November 8, 2010
When I first booked my trip to Hungary, I was somewhat peeved that I was going to have an 18 hour layover during my return trip; that was until I realized that the layover was going to be in Amsterdam. Amsterdam is generally recognized as the coolest city in the world and it was a place I had always heard so much about, yet never visited. The flight from Budapest arrived at 3:30 in the afternoon and my connection to Atlanta did not head back until the next day, so I booked a room at the airport Sheraton and had an entire night to enjoy Amsterdam.
Having an entire night to spend in Amsterdam can be a dangerous thing, but I managed to have time to explore a little of both the culture and the world-renowned wild side of the city. The city center is an easy 20 minute train ride from the airport to the Central Station where one steps out of the station into a truly unique experience.
The city is a small big city, one that feels totally manageable and relaxed despite the frenzy of activity, especially in the famed Red Light District that was packed with people. I started off in search of something somewhat more redeeming than just following the masses to the district, following my easy to use map through the quaint canals, incredible 18th century buildings and houses to a place that I really wanted to visit, the Anne Frank House.
The tragic story of one of millions of victims of the persecution of the Jews by the Nazis in WW II was told in vivid and heart-wrenching detail in the “Diary of Anne Frank” and the house with its secret annex where the Frank family hid until they were betrayed is now a museum. I was fortunate to make it over and get in just before they stopped allowing visitors for the day.
The house is divided in to two sections, the front contained the office and warehouse owned by Anne’s father Otto Frank, the back section known as the annex was hidden behind a moveable bookcase and it is where 8 people hid for over two years during the Nazi occupation. The entire house is now a museum where visitors can see the house and the annex as well as the actual diaries that document the time the family spent in hiding. It is a moving experience, especially in light of the fact that of the 8 people betrayed and sent to the Nazi camps, only Otto Frank survived the war.
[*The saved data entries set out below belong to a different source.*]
-- ==== Sys2Proof/Machine/Power.lean ====
section
/-!
DEFINITION. Device states: the request, the handshake, retention, wake and exit (R331 to R343), and the comparators, whose
crossings may wake the device (R317, R318, R340, R465).
-/
namespace Sys2Proof.Machine

/-! ## The handshake (R334 to R336) -/

/-- Domains that a target state switches off: clusters and cores for DOZE, every switched domain for SLEEP and OFF
(Table 13-1). -/
def switchedOff (t : Nat) : List Nat := if t = 1 then List.range 96 else List.range 120

/-- The blocks that a request goes to: the pages of the domains that are switched off and are powered and not isolated,
and Cistern for SLEEP and OFF (Tables 13-2, 13-3). -/
def askedPages (t : Nat) (s : State) : List Nat :=
  ((List.range 146).filter (fun pg =>
    (switchedOff t).contains (pageDomain pg) && powered pg s && !(isolated pg s))) ++
  (if t = 1 then [] else [pgCst])

/-- PWR_REQ written by Proofer; it reads 0 in AON pages. -/
def writeReq (t seq : Nat) (s : State) (pg : Nat) : State :=
  if pageDomain pg = 120 then s else setReg pg 0 0x030 (w32 (t + seq * 4)) s

/-- PWR_ACK written by a block with the request's SEQ; it reads 0 in AON pages. -/
def writeAck (pg resp seq reason delay : Nat) (s : State) : State :=
  if pageDomain pg = 120 then s else setReg pg 0 0x034 (w32 (resp + seq * 4 + reason * 2 ^ 8 + delay * 2 ^ 16)) s

/-- STATE_CTL.GO clears (Table 18-3). -/
def goDone (s : State) : State := raiseIrq pgRst 0 (setFld pgRst 0 0x100 31 1 0 s)

/-- The pages that were asked and have not been released: PWR_REQ with TARGET = 0 and the same SEQ (R336). The link that a
host had taken to L2 for the entry returns to L0. -/
def releaseAsked (s : State) : State :=
  let s := (List.range 146).foldl (fun s pg => setFld pg 0 0x030 0 2 0 s) s
  if getFld pgPci 0 0x100 10 3 s = 4 then setFld pgPci 0 0x100 10 3 0 s else s

/-- The refusing domain and its reason in STATE_STS (R336). -/
def refusalShown (domain reason : Nat) (s : State) : State :=
  setFld pgRst 0 0x104 16 8 reason (setFld pgRst 0 0x104 8 7 domain s)

/-- A refusal aborts the transition (R336). -/
def refuseEntry (domain reason : Nat) (s : State) : State :=
  let s := releaseAsked { s with rst := { s.rst with trans := none, aborted := s.rst.trans } }
  goDone (raiseIrq pgRst 1 (refusalShown domain reason s))

/-- Another block refuses in the cycle of the refusal that aborted the request (DESIGN CHOICE: before the next microsecond
count): STATE_STS records the lowest domain index (R336). -/
def refuseToo (domain reason : Nat) (s : State) : State :=
  if domain < getFld pgRst 0 0x104 8 7 s then refusalShown domain reason s else s

/-- A wake event before step 3 aborts the entry (R337). -/
def wakeAbort (s : State) : State :=
  let s := releaseAsked { s with rst := { s.rst with trans := none } }
  goDone (raiseIrq pgRst 1 (setFld pgRst 0 0x104 25 1 1 s))

/-- What SLEEP and OFF lose besides the domains' registers: the translation buffers, the Svaumon ports' links. -/
def sleepLoses (s : State) : State :=
  { s with
    mmu := { s.mmu with micro := [], shared := [], walk := [] },
    svl := { s.svl with ports := [] },
    pci := { s.pci with ltrActive := false } }

/-- R334 steps 3 and 4: retention saved, the domains isolated and switched off, STATE takes the target. -/
def enterState (t : Nat) (s : State) : State :=
  let s := (switchedOff t).foldl (fun s d => gateDomain d s)
    { s with rst := { s.rst with trans := none } }
  let s := if t = 1 then s
    else { sleepLoses s with aon := { s.aon with wake := 0 } }
  goDone (setFld pgRst 0 0x104 0 2 t s)

/-- The entry completes once every block has accepted; OFF also completes every write that Cistern holds (R343). -/
def entryCheck (s : State) : State :=
  match s.rst.trans with
  | some t => if t.waiting.isEmpty then enterState t.target s else s
  | none => s

/-- A request starts the handshake: PWR_REQ in every page concerned, with a new SEQ (R334). -/
def startEntry (t : Nat) (s : State) : State :=
  let seq := (s.rst.seq + 1) % 64
  let pages := if devState s = 2 then [pgCst] else askedPages t s
  let s := { s with rst := { s.rst with
    seq := seq, aborted := none,
    trans := some { target := t, prev := devState s, seq := seq, waiting := pages } } }
  let s := setFld pgRst 0 0x104 16 8 0 (setFld pgRst 0 0x104 8 7 0 s)
  entryCheck (pages.foldl (writeReq t seq) (setFld pgRst 0 0x100 31 1 1 s))

/-- STATE_CTL may be written by the PF, the CPU complex and Yunanos (R332). -/
def mayState : Requester → Bool
  | .pf => true
  | .hart _ => true
  | .yns => true
  | _ => false

/-- A state request (R332, Table 13-5): for the current state it completes at once; ON ends DOZE without a handshake; from
SLEEP only Yunanos goes on, to OFF. A request that Table 13-5 does not list changes nothing. -/
def requestState (r : Requester) (t : Nat) (s : State) : State :=
  let cur := devState s
  if s.rst.exiting then s
  else if t = cur then goDone s
  else if cur = 1 ∧ t = 0 then goDone (endDoze s)
  else if cur < 2 then startEntry t s
  else if cur = 2 ∧ t = 3 ∧ r = .yns then startEntry 3 s
  else s

/-- A write of STATE_CTL (R332): a GO while GO reads 1 is discarded. -/
def stateCtlWrite (r : Requester) (v : Word) (s : State) : State :=
  if !(mayState r) then s
  else
    let s := setFld pgRst 0 0x100 0 2 (fld v 0 2) s
    if bit v 31 && !(bit (getReg pgRst 0 0x100 s) 31) then requestState r (fld v 0 2) s else s

/-! ## The answers (Tables 13-2, 13-3) -/

/-- Leaven holds a session READY, RUNNING, PARKING or RESTORING. -/
def lvnBusy (s : State) : Bool :=
  !(s.lvn.batches.isEmpty && s.lvn.steps.isEmpty && s.lvn.parks.isEmpty && s.lvn.restores.isEmpty)

/-- The security engine is signing: a request at the head of the queue with a reserved leaf (R384, R388). -/
def signing (s : State) : Bool := !(s.sec.queue.isEmpty) && decide (getPair pgSec 0 0x110 s < getPair pgSec 0 0x118 s)

/-- The reason for which a block must refuse a target, as Table 13-2 gives it. -/
def mustRefuse (pg t : Nat) (s : State) : Option Nat :=
  if 43 ≤ pg ∧ pg < 123 then (if coreBusy (pg - 43) s then some 1 else none)
  else if 27 ≤ pg ∧ pg < 43 then
    (if s.fe.slots.any (fun k => k.2.state == 1 && k.2.cmemSize != 0) then some 2 else none)
  else if pg = pgTlr then (if s.tlr.passes.isEmpty then none else some 1)
  else if pg = pgFe then
    (if 2 ≤ t ∧ (s.fe.queues.any (fun q => q.2.state == 2) || !(s.fe.jobs.isEmpty)) then some 1 else none)
  else if pg = pgSec then (if 2 ≤ t ∧ signing s then some 1 else none)
  else if pg = pgLvn then (if 2 ≤ t ∧ lvnBusy s then some 1 else none)
  else if pg = pgCmp then (if (List.range 16).any (fun c => chEnabled c s) then some 3 else none)
  else if pg = pgPci then (if selfHosted s && bit (getReg pgPci 0 0x108 s) 31 then some 4 else none)
  else if 141 ≤ pg ∧ pg < 145 then (if bit (getReg pg 0 0x100 s) 1 then some 4 else none)
  else if 129 ≤ pg ∧ pg < 133 then
    (if s.dma.chans.any (fun c => c.1 / 16 == pg - 129 && (c.2.st == .stalled || c.2.st == .postWait)) then some 5 else none)
  else if pg = pgCst then
    (match cstBusy s, s.cst.queue with
     | true, (.erase _, _) :: _ => some 6
     | _, _ => none)
  else none

/-- A debug session is open (R391): it may hold any block. -/
def debugOpen (s : State) : Bool := bit (getReg pgSec 0 0x100 s) 2 || getFld pgSec 0 0x100 0 2 s != 1

/-- The refusals that only the block knows: PCIe in hosted mode with the link not in L2/L3 Ready, a hart that is not in WFI,
a block that a debug session holds. -/
def mayRefuse (pg reason : Nat) (s : State) : Bool :=
  (pg == pgPci && reason == 4 && linkUp s) ||
  (pg == pgHcx && reason == 1 && getFld pgHcx 0 0x104 0 8 s != 0) ||
  (reason == 7 && debugOpen s)

/-- The harts that run. -/
def runningHarts (s : State) : List Nat := (List.range 8).filter (fun h => bit (getReg pgHcx 0 0x104 s) h)

/-- The domain that a refusal names. HCX answers for the CPU domains and the L3; which of the running harts is the first that is
not in WFI, and which of the nine is the first that still writes back at its limit, is theirs to say. -/
def refusalDomain (pg reason : Nat) (s : State) : Nat × State :=
  if pg = pgHcx ∧ reason = 1 then
    let hs := runningHarts s
    let (f, s) := takeFree s
    (96 + nth 0 hs (f % max 1 hs.length), s)
  else if pg = pgHcx ∧ reason = 8 then
    let (f, s) := takeFree s
    (96 + f % 9, s)
  else (pageDomain pg, s)

/-- What an acceptance tells of its block: the link is in L2/L3 Ready, every running hart is in WFI. -/
def acceptEffect (pg : Nat) (s : State) : State :=
  if pg = pgPci ∧ linkUp s then setFld pgPci 0 0x100 10 3 4 s
  else if pg = pgHcx then setFld pgHcx 0 0x104 8 8 (getFld pgHcx 0 0x104 0 8 s) s
  else s

/-- A block has accepted. -/
def accepted (pg : Nat) (s : State) : State :=
  match s.rst.trans with
  | some t => entryCheck { s with rst := { s.rst with trans := some { t with waiting := t.waiting.filter (· != pg) } } }
  | none => s

/-- A domain that is fenced during a handshake has accepted (R361). -/
def fenceAccepts (d : Nat) (s : State) : State := (domainPages d).foldl (fun s pg => accepted pg s) s

/-- OFF waits until Cistern's queue is empty (R343). -/
def holdsAccept (pg t : Nat) (s : State) : Bool :=
  pg == pgCst && (cstBusy s || (t == 3 && !(s.cst.queue.isEmpty)))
After the experience of the Anne Frank house, it was on to something completely different as I headed into the famous Red Light District. There the liberal attitudes of the Dutch are on display as the streets are lined with bars, sex shops and clubs, smart bars and coffee houses offering legal “soft drugs” and the famous prostitutes who are on display everywhere under translucent red lights behind glass doors.
Unlike what might be found in the US if such things were available, the area is not seedy at all. Thousands of ordinary looking visitors to the area mingle and wonder the streets taking it all in. Photography is frowned upon in the RLD, mostly because the prostitutes tend to lead double lives, housewives etc. by day. I tried to take a couple of shots to capture the feel of the place without revealing any identities.
The entire place is fascinating and full of life, everyone seems to be in a great mood and it seems safe and is a ton of fun. The city with its maze of canals, narrow streets full of bicyclists and tiny cars is a laid back yet at the same time somewhat frenetic place that is also incredibly beautiful. It made for a great stop-over on the way home from what was an incredible trip.